* What is being asked: Starting at the top of the data and ending with the line that holds "def Dev.noteBreeze (s", transcribe each line exactly; include both ends.

[Data extracts Boundary: Start]

-- ==== Sys2Proof/Machine/Disp.lean ====
section
/-! DEFINITION. The dispatchers at work: releases, lateness and rebasing, completion, yields, budgets, one-off entries (R353 to
R368). -/

namespace Sys2Proof.Machine

/-- Breeze work holds some unit: brz_busy (R373). -/
def Dev.noteBreeze (s : Dev) : Dev :=
  let busy := (s.cores.any fun e => match e.2.work with | some w => w.brz | none => false) ||
    (s.chans.any fun e => e.2.brz && e.2.st != .idle && !e.2.pause) ||
    (s.upds.any fun e => s.heldByBreeze (.update e.1))
  s.setBit timTtStatusBrzBusy busy

/-! ### Charges (R365) -/

/-- Set the used MiB of a budget. -/
def Dev.setUsed (s : Dev) (brz : Bool) (n : Nat) : Dev := s.setFld (if brz then timBudgetBrzUsedMib else timBudgetFgUsedMib) n

/-- A released instance takes its charge; it names the instance whose completion returns it. -/
def Dev.takeCharge (s : Dev) (x : Cand) : Dev :=
  let c := eChg x.e
  if c = 0 then s else
  let i := eRelIdx x.e
  let g : Charge :=
    if i = 0xFFFF then ⟨x.brz, c, x.entry, x.round, x.one⟩
    else if x.one.isSome then ⟨x.brz, c, i, s.doneOf x.brz i, none⟩
    else ⟨x.brz, c, i, if x.entry < i then x.round else x.round + 1, none⟩
  { s with disp := { s.disp with charges := s.disp.charges ++ [g] } }.setUsed x.brz (s.budgetUsed x.brz + c)

/-- A completed instance returns the charges that name it. -/
def Dev.returnCharges (s : Dev) (w : Work) : Dev :=
  let mine (g : Charge) : Bool :=
    g.brz == w.brz && g.one == w.one && (g.entry == w.entry) && (w.one.isSome || g.round == w.round)
  let n := ((s.disp.charges.filter mine).map fun (g : Charge) => g.mib).foldl (· + ·) 0
  if n = 0 then s else
  { s with disp := { s.disp with charges := s.disp.charges.filter fun g => !mine g } }.setUsed w.brz (s.budgetUsed w.brz - n)

/-! ### Lateness and rebasing (R358, R359) -/

/-- A multiple of 8 ns at or after `t`. -/
def ceil8 (t : Nat) : Nat := (t + 7) / 8 * 8

/-- Record the lateness of an instance: the largest of its entry, and the table's 16 bytes when enabled (R358). -/
def Dev.recordLate (s : Dev) (w : Work) (late cause : Nat) : Dev :=
  if w.one.isSome then s else
  let k := if w.brz then 65536 + w.entry else w.entry
  let top := Nat.max (Sparse.get (always 0) s.disp.late k) (Nat.min (2 ^ 32 - 1) late)
  let s := { s with disp := { s.disp with late := Sparse.set (always 0) s.disp.late k top } }
  let u := s.dispUnit w.disp
  if !s.onAs u timLateBaseEn then s else
  let d := s.domDie w.disp
  (s.vWrite (baseTlb d) (pkgSrc d 5) 0 (s.fldAs u timLateBaseBase * 65536 + 16 * k)
    (natLe 4 (Nat.min (2 ^ 32 - 1) late) ++ natLe 4 top ++ natLe 1 (if late = 0 then 0 else cause) ++ natLe 3 0 ++ natLe 4 w.round)).1

/-- The entry bytes of a piece of work, if its timetable still holds them. -/
def Dev.workBytes (s : Dev) (w : Work) : List Byte := ((s.table w.brz).ents[w.entry]?).getD []

/-- An anchor started late: B takes the larger value; instances eligible at that moment keep their floors (R359). -/
def Dev.rebase (s : Dev) (w : Work) (start : Nat) : Dev :=
  let e := s.workBytes w
  let base := eRel e + s.disp.fg.t0 + w.round * s.disp.fg.period
  let b := Nat.max (s.fld timRebaseB) (start - base)
  let kept := s.fgCands.filterMap fun x => if x.one.isNone && s.eligible353 x then some (x.entry, x.round, s.floor x) else none
  { s with disp := { s.disp with rebases := s.disp.rebases ++ [(w.round, eRel e, b)], early := s.disp.early ++ kept } }.setFld timRebaseB b
    |>.count pkgBlk 2 1

/-- Count on the cluster of a dispatcher; base-die dispatchers have no counter (R515). -/
def Dev.dispCount (s : Dev) (w : Work) (i n : Nat) : Dev := if w.disp < 32 then s.count (clusterBlk w.disp) i n else s

/-- The start of an instance: its lateness against its floor, recorded, and the rebase of an anchor (R358, R359). -/
def Dev.startedAt (s : Dev) (x : Cand) (w : Work) (start cause : Nat) : Dev :=
  let f := s.floor x
  let late := (start - f) / 8 * 8
  let s := (s.recordLate w late cause).dispCount w 12 (start - f)
  if !x.brz && x.one.isNone && eAnchor x.e && 0 < late then s.rebase w start else s

/-! ### Releases -/

/-- The work of a released candidate. -/
def Cand.work (x : Cand) (lcore : Nat) : Work :=
  { disp := eDisp x.e, brz := x.brz, entry := x.entry, round := x.round, lcore, dom := eDisp x.e,
    w0 := BitVec.ofNat 64 (eW0 x.e), w1 := BitVec.ofNat 64 (eW1 x.e), one := x.one }

/-- The quiet flag of a one-off entry. -/
def Dev.oneQuiet (s : Dev) : Rel → Bool
  | .one id => s.disp.ones.any fun o => o.id == id && o.quiet
  | .entry _ _ => false

/-- The work of a released candidate: the logical core of a segment and the channel of a chain stand in the work field. -/
def Cand.workOf (x : Cand) : Work := x.work (bits (eW0 x.e) (if eKind x.e = 0 then 60 else 56) 4)

/-- Candidate `x` stands as released: its instance is noted, its charge held, its lateness (but for a collective, whose start is its
rendezvous) recorded (R353, R358). -/
def Dev.released (s : Dev) (r : Rel) (x : Cand) (cause : Nat) : Dev :=
  let w := x.workOf
  let start := ceil8 (s.dispNow x)
  let cause := s.lateCause x cause
  let s1 := if eKind x.e = 2 then s else s.startedAt x w start cause
  let s1 := if s1.traceGrant && s1.onAs (s1.dispUnit w.disp) pmcTraceCtlRelEn then
      s1.traceWrite (s1.dispUnit w.disp) (natLe 1 1 ++ natLe 1 w.disp ++ natLe 2 w.entry ++ natLe 4 w.round ++ natLe 8 start ++ natLe 4 (start - s.floor x))
    else s1
  let s1 := (s1.takeCharge x).dispCount w 11 1
  let s1 := match x.one with | some (q, _) => s1.startNext q | none => s1
  { s1 with disp := { s1.disp with
    insts := s1.disp.insts ++ [⟨w, start, x.e, none, s.oneQuiet r, false, cause⟩],
    ones := match r with | .one id => s1.disp.ones.filter (fun o => o.id != id) | _ => s1.disp.ones,
    waits := s1.disp.waits.filter fun h => !(s.heldOf x == some h) } }

/-- Release a candidate of kind `k` that is eligible: it stands as released; then its work starts (R353). -/
def Dev.release (s : Dev) (r : Rel) (k : Nat) (cause : Nat) (begin_ : Cand → Work → Dev → Dev) : Dev :=
  match s.cand r with
  | none => s
  | some x =>
    if eKind x.e ≠ k ∨ !s.eligibleNow x then s else (begin_ x x.workOf (s.released r x cause)).noteBreeze

/-- Set counters lc to lc + lc_n − 1 of the domain to 0 (R354). -/
def Dev.clearLocal (s : Dev) (dom lc n : Nat) : Dev := (List.range n).foldl (fun s i => s.evSet dom ((lc + i) % 256) 0) s

/-- The scalar registers at a segment's start: the arguments, zeros up to s29, the step counter and the round (R354). -/
def startRegs (args : List Byte) (argn : Nat) (step : W64) (round : Nat) : Sparse W64 :=
  Sparse.setAll (always 0) [] ((List.range 30).map (fun i => (i, if i < argn then BitVec.ofNat 64 (leAt args (8 * i) 8) else 0)) ++
    [(30, step), (31, BitVec.ofNat 64 (round % 2 ^ 32))])

/-- Copy the code image and the arguments of a segment to core `c` and set its registers (R354, R356); false when a store
cannot be read. -/
def Dev.loadSegment (s : Dev) (c : Nat) (w : Work) : Dev × Bool :=
  let w0 := w.w0.toNat
  let w1 := w.w1.toNat
  match s.csRead w.dom (bits w0 0 25) (256 * (bits w0 32 8 + 1)) with
  | (s, none) => (s, false)
  | (s, some code) =>
    match s.csRead w.dom (bits w1 0 25) (8 * bits w1 25 5) with
    | (s, none) => (s, false)
    | (s, some args) =>
      let s := (s.lsWrite c (cellsAt (bits w0 40 20) code)).moves c (ceilDiv code.length 256)
      (s.onCore c fun k => { k with s := startRegs args (bits w1 25 5) s.step w.round }, true)

/-- A peer core takes up a moved segment (R160, R356): the restart record comes into its own context slot, code and arguments are
loaded again, and the segment goes on from the record, or from its start when it has no mark. What cannot be read fails the entry. -/
def Dev.resumeMoved (s : Dev) (m : Moved) : Dev :=
  let w := m.work
  let c := s.physCore w.dom w.lcore
  match s.csRead (m.core / 16) (s.ctxSlot m.core) 0x140 with
  | (s, none) => s.endWork (some w) false
  | (s, some r) =>
    let s := s.csWrite (c / 16) (cellsAt (s.ctxSlot c) (r.take 0xD))
    let s := s.csWrite (c / 16) (cellsAt (s.ctxSlot c + 0x40) (r.drop 0x40))
    match s.loadSegment c w with
    | (s, false) => s.endWork (some w) false
    | (s, true) =>
      let mark := bit (leAt r 0xC 1) 0
      s.onCore c fun k =>
        let regs := if mark then
            Sparse.setAll (always 0) [] ((List.range 32).map fun x => (x, BitVec.ofNat 64 (leAt r (0x40 + 8 * x) 8)))
          else k.s
        { k with pc := if mark then leAt r 0 8 else bits w.w0.toNat 40 20, s := regs, run := .issuing, work := some w, slots := [],
                 grant := s.pmc.grant, since := 0, redo := m.redo, accs := m.accs }

/-- Moved segments whose peer is free start there. -/
def Dev.startMoved (s : Dev) : Dev :=
  s.disp.moved.foldl (fun s m =>
    let c := s.physCore m.work.dom m.work.lcore
    let k := s.core c
    if k.run == .idle && k.work.isNone && !s.coreDown c && (!m.work.brz || k.saved.isNone) then
      { s with disp := { s.disp with moved := s.disp.moved.erase m } }.resumeMoved m
    else s) s

/-- Start a segment on core `c` (R354): restart record and statistics slots cleared, local counters cleared, code and arguments
loaded, the sequencer started under the grant in force. -/
def Dev.startSegment (s : Dev) (c : Nat) (w : Work) : Dev :=
  let s := s.csWrite (c / 16) (cellsAt (s.ctxSlot c + 0xC) [0])
  let s := s.onCore c fun k => { k with slots := [] }
  let s := s.clearLocal w.dom (bits w.w1.toNat 32 8) (bits w.w1.toNat 40 4)
  match s.loadSegment c w with
  | (s, false) => s.endWork (some w) false
  | (s, true) =>
    let s := s.onCore c fun k => { k with
      pc := bits w.w0.toNat 40 20, run := .issuing, work := some w, grant := s.pmc.grant, since := 0, accs := false }
    s.count (coreBlk c) 16 1

/-- SEGMENT_RELEASE (R354). -/
def segmentReleaseEffect (r : Rel) (cause : Nat) (s : Dev) : Dev :=
  s.release r 0 cause fun x w s => s.startSegment (s.physCore (eDisp x.e) w.lcore) w

/-- DMA_CHAIN_ENTRY_RELEASE (R347): the first descriptor on its channel; a breeze chain that has yielded the channel keeps its
place until the channel is free again. -/
def chainReleaseEffect (r : Rel) (cause : Nat) (s : Dev) : Dev :=
  s.release r 1 cause fun x w s =>
    match s.need x.e with
    | .chan h =>
      let old := s.chan h
      let s := if old.st != .idle then
          { s with disp := { s.disp with parked := Sparse.set (always Chan.idle) s.disp.parked h old } }
        else s
      let core := if eDisp x.e < 32 then some (s.physCore (eDisp x.e) w.lcore) else none
      s.startChain h (bits (eW0 x.e) 0 52) x.brz core .entry (some w)
    | _ => s

/-- The pass that an update entry starts (R197, R347). -/
def passOf (w : Work) (n : W64) : Pass :=
  { work := some w, kind := bits w.w0.toNat 0 2, last := bits w.w0.toNat 32 12, desc := bits w.w0.toNat 16 12, blk := 0, n,
    begun := false, dig := [0, 0, 0, 0], sw := 0, sr := 0, paused := false,
    fresh := true, rec_ := none, sets := [], lp := 0 }

/-- The close of round `r` decided F = 1 (R357). -/
def Dev.skippedRound (s : Dev) (r : Nat) : Bool := s.job.decided == some (r, true)

/-- UPDATE_PASS_RELEASE (R347, R357): the pass stands on the unit of the dispatcher's base die; one of kind 1 or 2 in a skipped
round completes without running. A breeze pass that has yielded the unit stands behind it (R363). -/
def updateReleaseEffect (r : Rel) (cause : Nat) (s : Dev) : Dev :=
  s.release r 3 cause fun x w s =>
    let d := eDisp x.e - 32
    let p := passOf w s.step
    if (p.kind = 1 ∨ p.kind = 2) ∧ !x.brz ∧ s.skippedRound x.round then s.endWork (some w) true
    else (s.putPass d p).setFld (updStatusState.nth d) 1

/-- The collectives that run, by number. -/
def Dev.liveColls (s : Dev) : List Nat := s.col.live.map fun c => c.id

/-- The active map of engine `e` (R367): a switch under way has reached the engine once its collectives that had started before are
complete. -/
def Dev.engSlot (s : Dev) (e : Nat) : Nat :=
  match s.disp.mapSw with
  | some (slot, _, waits) => if s.col.live.any fun c => c.eng == e && waits.contains c.id then s.fld colMapSlot else slot
  | none => s.fld colMapSlot

/-- A map switch is complete once every engine has switched (R367); a switch to an empty slot fails. -/
def Dev.switchSettle (s : Dev) : Dev :=
  match s.disp.mapSw with
  | none => s
  | some (slot, w, waits) =>
    if waits.any s.liveColls.contains then s
    else ({ s with disp := { s.disp with mapSw := none } }.setFld colMapSlot slot).endWork (some w) true

/-- MAP_SWITCH (R367). -/
def mapSwitchEffect (r : Rel) (cause : Nat) (s : Dev) : Dev :=
  if s.disp.mapSw.isSome then s else
  s.release r 4 cause fun _ w s =>
    let slot := bits w.w0.toNat 0 2
    if !bit (s.fld colMapLoaded) slot then s.endWork (some w) false
    else { s with disp := { s.disp with mapSw := some (slot, w, s.liveColls) } }.switchSettle

/-! ### Completion (R355) -/

/-- The released instance that `r` names. -/
def Dev.instOf (s : Dev) (r : Rel) : Option Inst :=
  s.disp.insts.find? fun i => match r with
    | .entry brz n => i.work.brz == brz && i.work.one.isNone && i.work.entry == n
    | .one id => i.work.one.isSome && i.work.entry == id

/-- The arrivals of an entry (R346, R355). -/
def Dev.entryArrivals (s : Dev) (e : List Byte) : Dev :=
  (List.range 2).foldl (fun s i =>
    let g := eSig e i
    if bit g 14 then s.arrive (bits g 8 6) (bits g 0 8) else s) s

/-- Free the core that a stopped segment holds. -/
def Dev.freeCore (s : Dev) (w : Work) : Dev :=
  s.cores.foldl (fun s e => if e.2.work = some w ∧ e.2.run = .stopped then s.onCore e.1 fun k => { k with run := .idle, work := none } else s) s

/-- An instance whose work has ended completes: arrivals, charges, the completion time of its entry, which the dispatcher keeps beside the
lateness (log entry 53), the count of its entry, the completion of a one-off entry with its start; one that failed makes no arrival and returns no charge, and its message carries the entry (R355, R368). -/
def completionEffect (r : Rel) (s : Dev) : Dev :=
  match s.instOf r with
  | none => s
  | some i =>
    let w := i.work
    match i.ended with
    | none => s
    | some ok =>
      let s := ({ s with disp := { s.disp with insts := s.disp.insts.filter fun x => !(x == i) } }).freeCore w
      let s := if ok then (s.entryArrivals i.bytes).returnCharges w
               else if i.hush then s else s.detect (dispSrc w.disp) 0x17 2 (if w.one.isSome then w.entry % 65536 + 65536 * b2n w.brz else w.arg)
      let s := match w.one with
        | some (q, cid) => s.complete q cid i.quiet (if ok then 0 else 0x0503) (BitVec.ofNat 64 i.start)
        | none =>
          if ok then
            let t := s.table w.brz
            let done := if s.doneOf w.brz w.entry = w.round then Sparse.set (always 0) t.done w.entry (w.round + 1) else t.done
            let key := if w.brz then 65536 + w.entry else w.entry
            let doneAt := Sparse.set (always 0) s.disp.doneAt key (s.now (s.domDie w.disp))
            { s with disp := { s.disp with doneAt } }.setTable w.brz { t with done }
          else { s with disp := { s.disp with failed := s.disp.failed ++ [(w.brz, w.entry)] } }
      s.startMoved.noteBreeze.stopSettle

[Data extracts Boundary: End]

* Response below:
-- ==== Sys2Proof/Machine/Disp.lean ====
section
/-! DEFINITION. The dispatchers at work: releases, lateness and rebasing, completion, yields, budgets, one-off entries (R353 to
R368). -/

namespace Sys2Proof.Machine

/-- Breeze work holds some unit: brz_busy (R373). -/
def Dev.noteBreeze (s : Dev) : Dev :=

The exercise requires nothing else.